Status: Needs work » Needs review

Please be sure to use the one I uploaded for D6 (146466-5.patch, being the 6.x patch I've rolled), and not the one uploaded by pillarsdotnet for D5. The 6.x patch is rolled with CVS diff from the root, and seems to work for me. It's cut against the TDRUPAL-6-0-BETA-1 tag. Is this what doesn't work anymore?

chx’s picture

FileSize
27.5 KB

Patch against HEAD.

moshe weitzman’s picture

Status: Needs review » Needs work

I applied chx' patch but got an error with a similarly numbered update. So i moved that update to search.install as search_update_6001 (is OK?) and proceeded.

I then enabled search.module and saw an index status of "-9% of the site has been indexed. There are 23 items left to index." That could be a problem in my dev database, but merits some checking I think.

During indexing, I saw a query like this UPDATE variable SET value = 'd:0.200000000000000011102230246251565404236316680908203125;' WHERE name = 'node_cron_comments_scale'. Whats the point of that gigantic string?

I posted content with a link to another node and the link was nicely recorded in the search_node_links table upon indexing. But I can't yet grok how that link affects search result ranking. I pumped up keyword relevance and searched for the linked word but the linked to article did not bubble to the top as i expected. The search query is a bit complicated (no temp tables though - nice). here is that query. my keyword was persto.

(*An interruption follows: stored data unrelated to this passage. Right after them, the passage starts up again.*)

-- ==== Sys2Proof/Machine/RegsPort.lean ====
section
/-! DEFINITION. The register fields of the basebands and the port dies (spec chapters 09 to 12), one definition a field, with the
address, bits, access and reset of its field table, and the register map rows they make. -/

namespace Sys2Proof.Machine
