-- ==== Sys2Proof/Machine/RegsSys.lean ====
section
/-! DEFINITION. The register fields of device time, the clocks and the steward (spec chapters 13 to 18), one definition a field, with the
address, bits, access and reset of its field table, and the register map rows they make. -/

namespace Sys2Proof.Machine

SELECT i.type, i.sid, COUNT(*) AS matches, (8 * SUM(i.score * t.count) + 5 * POW(2, (GREATEST(n.created, n.changed, c.last_comment_timestamp) - 5) * 6.43e-8) + 1191535083 * (2.0 - 2.0 / (1.0 + c.comment_count * 0.2))) AS score FROM search_index i INNER JOIN search_total t ON i.word = t.word INNER JOIN node n ON n.nid = i.sid LEFT JOIN node_comment_statistics c ON c.nid = i.sid INNER JOIN users u ON n.uid = u.uid INNER JOIN search_dataset d ON i.sid = d.sid WHERE (n.status = 1)AND d.data LIKE '% persto %' AND i.word IN ('persto') AND i.type = 'node' GROUP BY i.type, i.sid ORDER BY score LIMIT 0, 10

the default order by is ASC and we want DESC no? seems like thats missing.

douggreen’s picture

Status: Needs work » Needs review
FileSize
28.57 KB

Thanks moshe for looking at this!

I think that you identified a few problems:

  1. obviously, another install update has been added, so this one needs to be changed to 6034. It shouldn't be moved to search.install for reason's chx has mentioned before.
  2. I think I know what the problem is with the -9%, and I think that the solution is to add a unique key to {search_dataset}(type, sid)
    • The only way that this can happen is if node_search($op = 'status') returns more $remaining items than $total items. I think that the only way this can happen is if {search_dataset}(type, sid) has duplicates. If you check for these dups (SELECT type, sid FROM search_dataset GROUP BY type, sid HAVING COUNT(*) > 1), I think that you'll have two (type, sid) dups.
    • If we wiped the indexes on update, this problem wouldn't happen. The update will start a full index, but I'm trying not to wipe the index on update, so that search will continue to work while the site re-indexes itself.
  3. Yes, the sort order should be DESC.

I've re-rolled with three changes:

  1. Changed the update to 6034
  2. Added a unique index to {search_dataset}(type, sid). Note: the update might not work on pgsql for existing sites with duplicates. Does anyone know if postgres supports ALTER IGNORE TABLE? If not, we might just have to wipe the index on pgsql updates.
  3. Added the sort for DESC

And a little explanation:

  1. nothing has changed in regards to node_cron_comments_scale. This value is used to help normalize the ranking for comments. The admin/settings/search page allows you to set relative weights for the three ranking factors (keyword relevancy, node create recency, and number of comments), and thus it normalizes the rankings for all three of these. For example, you'd want the highest ranked word to contribute the same weight as the node with the most comments and as the most recently posted node. The very long float value you are seeing could easily be truncated at a certain number of digits, but you're basicallly looking at something divided by 1, with some float rounding. Again, nothing here is new.
  2. The link indexing works such that when you add a link in node 1 to node 2, that node 2 gets re-indexed with the link text from node 1 added to it. The desire is to improve the keyword relevancy of the node being linked to, in this case node 2. This only works if you search for the one of the words within the <a> (in node 1 that links to node 2).
  3. The search query isn't any more or less complicated than what we use now. HOWEVER THE IMPORTANT DISTINCTION IS THAT IT DOESN'T USE TEMPORARY TABLES.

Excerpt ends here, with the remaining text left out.